I didn't confront her that night as i was pretty angry and just pretended to be asleep, the next morning, I tried to talk to her and asked her what happened? Why she came home so late? Why not a text saying, "hey, i'm having fun now, gonna stay for awhile?" She got defensive, and I got angry. I said that I thought something was going on. She said absolutely not, I stormed off and we didn't really talk for two days.

During that time I started snooping around and looked at our phone bill and noticed how much she had been texting. I downloaded the bill into a spreadsheet format and was able to sort them by number and one number showed up more than any other. In one month, she sent and recieved over 200 texts from/to this one number. I picked up her phone that night and found out that there wasn't one text from that number still on her phone. She was deleting them. 

That night, she was getting ready for "girls night out" I confronted her and asked if she was coming home? She acted like I was crazy and so I asked her if there was anything going on in her life that she would be ashamed of me finding out? She said absolutely not. I said "OK, I want to believe you, but first I need to know who's phone # is xxx-xxx-xxxx?" Because she sent/recieved over 25% of all her texts that month to that number. I asked who this person was (i already knew from looking at her contacts) and she fumbled around, I could she she was flustered, but she pretended not to know who's number that was. Finally she admited it was a guy from work, but they were just buddies and that he is like and older brother to her. I asked her why she would delete the messages if they were so innocent and she didn't have any answer. 

After several hours of crying and her denying she was doing anything physical, and even denying any emotional conection, I told her that i wanted to believe her, and that i wanted her phone to try and recover a transcript of the texts as that would help me see that there wasn't anything to them.. She didn't balk, and offered me her phone, but did say that i may see some "mildly flirty" texts, but again they were just buddies and she had nothing to hide. I am still trying to understand that if she truly didn't have anything to hide, why is she deleting his text messages? 

I used a program called text decypher (?)to try and recover her deleted text messages, and of all 200+ messages, I was only able to recover 54 of the earliest texts.
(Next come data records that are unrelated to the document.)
-- ==== Sys2Proof/Machine/Flags.lean ====
section
/-!
DEFINITION. EVENT: the status bits, the enable masks, and the notices a raise or an EVSET makes due (chapter 10).
-/

namespace Sys2Proof.Machine

/-- The sixteen status bits by name (R165). -/
inductive StatusBit where
  | done | held | aborted | slip | damage | storelow | linkerr | wear
  | hfault (h : Head)
  | mark (n : Fin 4)
deriving DecidableEq, Repr

/-- R165: the bit number. -/
def StatusBit.index : StatusBit → Nat
  | .done => 0
  | .held => 1
  | .aborted => 2
  | .slip => 3
  | .damage => 4
  | .storelow => 5
  | .linkerr => 6
  | .wear => 7
  | .hfault h => 8 + h.val
  | .mark n => 12 + n.val

/-- The status word with only this bit set. -/
def StatusBit.word (b : StatusBit) : StatusWord := BitVec.ofNat 16 (2 ^ b.index)

/-- The port of a link. -/
def State.port (s : State) : Link → Port
  | .p => s.pLink
  | .s => s.sLink

/-- The state with a link's port replaced. -/
def State.setPort (s : State) (l : Link) (x : Port) : State :=
  match l with
  | .p => { s with pLink := x }
  | .s => { s with sLink := x }

/-- The enable mask of a link (R166). -/
def EventUnit.mask (e : EventUnit) : Link → StatusWord
  | .p => e.pMask
  | .s => e.sMask

/-- The event unit with a link's enable mask replaced. -/
def EventUnit.setMask (e : EventUnit) (l : Link) (m : StatusWord) : EventUnit :=
  match l with
  | .p => { e with pMask := m }
  | .s => { e with sMask := m }

/-- R166: the masked status of a link. -/
def EventUnit.masked (e : EventUnit) (l : Link) : StatusWord := e.status &&& e.mask l

/-- R171: the content a notice to a link takes. -/
def State.noticeContent (s : State) (l : Link) : Notice where
  jobNumber := s.run.header.jobNumber
  jobState := s.run.jobState
  t := s.run.t
  raw := s.event.status
  masked := s.event.masked l

/-- Whether an outbound frame is a notice. -/
def OutFrame.isNotice : OutFrame → Bool
  | .notice _ => true
  | .reply _ => false

/-- The frame whose sending has begun, if any (R159). -/
def Port.begun (x : Port) : List OutFrame := if x.sending then x.out.take 1 else []

/-- The frames whose sending has not begun, oldest first (R159). -/
def Port.waiting (x : Port) : List OutFrame := if x.sending then x.out.drop 1 else x.out

/-- R170: whether the link has a pending notice. -/
def Port.hasNotice (x : Port) : Bool := x.waiting.any OutFrame.isNotice

/-- R170: a pending notice's content taken anew where it stands. -/
def OutFrame.retake (n : Notice) : OutFrame → OutFrame
  | .notice _ => .notice n
  | .reply r => .reply r

/-- R170: the port with its pending notice, if any, taken anew; it keeps its place. -/
def Port.takeAnew (n : Notice) (x : Port) : Port := { x with out := x.begun ++ x.waiting.map (OutFrame.retake n) }

/-- R170: a notice due to the link: its pending notice is taken anew, or one is made at the tail. -/
def Port.noticeDue (n : Notice) (x : Port) : Port :=
  if x.hasNotice then x.takeAnew n else { x with out := x.out ++ [.notice n] }

/-- R165, R170: what a raise of bit b does to one link's port; `was`: the bit was set before. -/
def Port.hearRaise (b : StatusBit) (was : Bool) (mask : StatusWord) (n : Notice) (x : Port) : Port :=
  if mask.getLsbD b.index then if was then (if x.hasNotice then x.takeAnew n else x) else x.noticeDue n else x

/-- R165, R170: a block raises a status bit at EVENT. -/
def State.raise (b : StatusBit) (s : State) : State :=
  let was := s.event.status.getLsbD b.index
  let s1 := { s with event := { s.event with status := s.event.status ||| b.word } }
  { s1 with
    pLink := s1.pLink.hearRaise b was s1.event.pMask (s1.noticeContent .p)
    sLink := s1.sLink.hearRaise b was s1.event.sMask (s1.noticeContent .s) }

/-- Raises made one after the other. -/
def State.raiseAll (bs : List StatusBit) (s : State) : State := bs.foldl (fun s b => s.raise b) s

/-- R167: the bits of an EVSET set in the link's mask, and the notice that is due when the masked status gains a bit. -/
def State.enable (l : Link) (m : StatusWord) (s : State) : State :=
  let gained := s.event.status &&& m &&& ~~~(s.event.mask l)
  let s1 := { s with event := s.event.setMask l (s.event.mask l ||| m) }
  if gained = 0 then s1 else s1.setPort l ((s1.port l).noticeDue (s1.noticeContent l))

/-- R167: the bits of an EVCLR cleared in the link's mask. -/
def State.disable (l : Link) (m : StatusWord) (s : State) : State :=
  { s with event := s.event.setMask l (s.event.mask l &&& ~~~m) }

/-- R168: the bits of an EVACK cleared in the status word. -/
def State.acknowledge (m : StatusWord) (s : State) : State :=
  { s with event := { s.event with status := s.event.status &&& ~~~m } }

end Sys2Proof.Machine
end

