/-- R129: the retire command at a channel. -/
def Channel.retire (c : Channel) : Channel :=
  { c with queue := c.queue.tail, linesCut := saturate max32 c.linesCut 1,
           cellsCut := saturate max48 c.cellsCut c.headCells, inCut := false, taken := false, transferring := false }

/-- R129: the damage command at a channel. -/
def Channel.damage (c : Channel) : Channel :=
  { c with queue := c.queue.tail, damagedLines := saturate max32 c.damagedLines 1, inCut := false, taken := false,
           transferring := false }

/-- R129: the empty command at a channel. -/
def Channel.empty (c : Channel) : Channel :=
  { c with queue := [], inCut := false, taken := false, transferring := false }

/-- A channel command given to every used head. -/
def State.command (f : Channel → Channel) (s : State) : State := s.mapChans fun h c => if s.used h then f c else c

/-- R131: the wear comparison of head h after its retire command. -/
def State.wearCheck (h : Head) (s : State) : State :=
  if (s.trim h).wearLimit ≠ 0 ∧ (s.trim h).wearLimit ≤ (s.chan h).cellsCut then s.raise .wear else s

/-- R125: the short command at channel h. -/
def State.shortCommand (h : Head) (s : State) : State :=
  match (s.chan h).state with
  | .down => s.enterFaulted h .short
  | .absent | .parked | .lowering | .lifting | .faulted => s

/-- R121: an Index event at channel h. -/
def State.indexAtChannel (h : Head) (s : State) : State :=
  let c := s.chan h
  let counted := s.setChan h { c with timeoutCount := c.timeoutCount + 1 }
  if s.fitted h then
    match c.state with
    | .lowering => if Config.timeoutLimit ≤ c.timeoutCount + 1 then counted.enterFaulted h .lowerTimeout else counted
    | .lifting => if Config.timeoutLimit ≤ c.timeoutCount + 1 then counted.enterFaulted h .liftTimeout else counted
    | .absent | .parked | .down | .faulted => s
  else s

/-! ### RUN: the moves of the job -/

/-- R145: one pulse of STEP. -/
def State.pulseStep (s : State) : State := { s with stepPulses := s.stepPulses + 1 }

/-- R151: the markers of track t removed from the head of the list and their bits raised in list order. -/
def State.fireMarkers (s : State) : State :=
  let fired := s.run.markers.takeWhile fun m => m.track == s.run.t
  let s1 := { s with run := { s.run with markers := s.run.markers.dropWhile fun m => m.track == s.run.t } }
  s1.raiseAll (fired.map fun m => .mark m.bit)

/-- R141 step 4, R146 step 6: t and retired tracks advance. -/
def State.advanceTrack (s : State) : State :=
  { s with run := { s.run with t := s.run.t + 1, retiredTracks := s.run.retiredTracks + 1 } }

/-- R25, R29, R31, R32: RUN's record as a job enters HELD, DONE or ABORTED. A fault report still under way has no effect on
the job from then on (R26, R124, R147), so none stays (log 7). -/
def Run.stop (j : JobState) (reason : HoldReason) (r : Run) : Run :=
  { r with jobState := j, holdReason := reason, pendingHold := false, phase := .idle, reports := [] }

/-- R25: entry to HELD. -/
def State.enterHeld (reason : HoldReason) (s : State) : State :=
  let s1 := { s with run := s.run.stop .held reason }
  (s1.forUsed State.liftCommand).raise .held

/-- R29: entry to DONE. -/
def State.enterDone (s : State) : State :=
  let s1 := { s with run := s.run.stop .done .none }
  (s1.forUsed State.liftCommand).raise .done

/-- R107: a build in flight is abandoned; the writes waiting behind it take effect and are answered. -/
def State.abandonBuild (s : State) : State :=
  ({ s with build := { s.build with inFlight := none } }).finishWrites

/-- R32 outside CUT, R31: the job becomes ABORTED, with the effects on each block in R32's order. -/
def State.enterAborted (s : State) : State :=
  let s1 := { s with run := { s.run.stop .aborted .none with markers := [] } }
  let s2 := s1.abandonBuild
  let s3 := (s2.mapChans fun _ c => c.empty).forUsed State.liftCommand
  ({ s3 with store := s3.store.abortRelease }).raise .aborted

/-- R30: the record of the track in cut. -/
def State.damageRecord (cause : Cause) (heads : BitVec 4) (s : State) : DamageRecord :=
  ⟨s.run.t, headMaskOf s.usedHeads, cause, heads⟩

/-- R30: a damage record appended if the list has room. -/
def State.appendDamage (r : DamageRecord) (s : State) : State :=
  if s.run.damage.length < Config.damageDepth then { s with run := { s.run with damage := s.run.damage ++ [r] } } else s

/-- R30: the lines in cut removed from every used head's queue as damaged, and DAMAGE raised. -/
def State.removeDamaged (s : State) : State := (s.command Channel.damage).raise .damage

/-- R146: the track in cut retired as damaged, or the ninth damage. -/
def State.retireDamaged (cause : Cause) (heads : BitVec 4) (s : State) : State :=
  if s.run.damage.length < Config.damageDepth then
    let s1 := (s.appendDamage (s.damageRecord cause heads)).removeDamaged.pulseStep.fireMarkers.advanceTrack
    if s1.run.t = s1.run.header.tracksPerBand then s1.enterDone else s1.enterHeld .fault
  else s.removeDamaged.enterAborted

/-- R4: the hold limit of the header in revolutions; 0 disables it. -/
def JobHeader.holdLimit (hd : JobHeader) : Nat := hd.holdSteps * (if hd.holdUnit = 0 then 16 else 64)

/-- R143: whether head h's queue holds the line for t at its head. -/
def State.lineReady (s : State) (h : Head) : Bool :=
  match (s.chan h).queue with
  | [] => false
  | x :: _ => x.localTrack == s.run.t

/-- R143: every used head holds its line for t. -/
def State.allReady (s : State) : Bool := s.usedHeads.all s.lineReady

/-- R143: a cut starts. -/
def State.startCut (s : State) : State :=
  ({ s with run := { s.run with phase := .cut, holdCounter := 0 } }).command Channel.cut

/-- R144: the carriage slips, without the hold limit. -/
def State.slip (s : State) : State :=
  ({ s with run := { s.run with phase := .slip, holdCounter := saturate 65535 s.run.holdCounter 1,
                                totalSlips := saturate max32 s.run.totalSlips 1 } }).raise .slip

/-- R143, R144: the readiness step. -/
def State.readiness (s : State) : State :=
  if s.allReady then s.startCut
  else
    let s1 := s.slip
    if s1.run.header.holdLimit ≠ 0 ∧ s1.run.holdCounter = s1.run.header.holdLimit then s1.enterHeld .starved else s1

/-- R140: the used heads whose channels have not taken their line. -/
def State.shortHeads (s : State) : List Head := s.usedHeads.filter fun h => !(s.chan h).taken

/-- R141: the track in cut retired normally, up to the advance of t. -/
def State.retireTrack (s : State) : State :=
  ((s.command Channel.retire).forUsed State.wearCheck).pulseStep.fireMarkers.advanceTrack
They do seem to only be freindly, and she admited to some flirty text, but I was unable to recover any of them. 

That is where we are now, I know I love my wife. She is the most important person on this planet to me, but while she admits that she shouldn't have been texting another guy and certainly shouldn't have been hiding from me, she doesn't consider what she did as all that bad. She says nothing physical or intimate happend and i do believe her. 

I'm trying to figure out how to heal, but the one thing that is still bothering me is how defensive she got when I told her that I thought the other mans wife should know about this seceret relationship too. That I would want to know, and that if she was in her position, she would want to know this was going on. She's begging me to not notify her. I'm not trying to humilate my wife, but when she is so casual with telling me how there was nothing really there, but so adamatly against filling in the other mans wife, it causes doubt.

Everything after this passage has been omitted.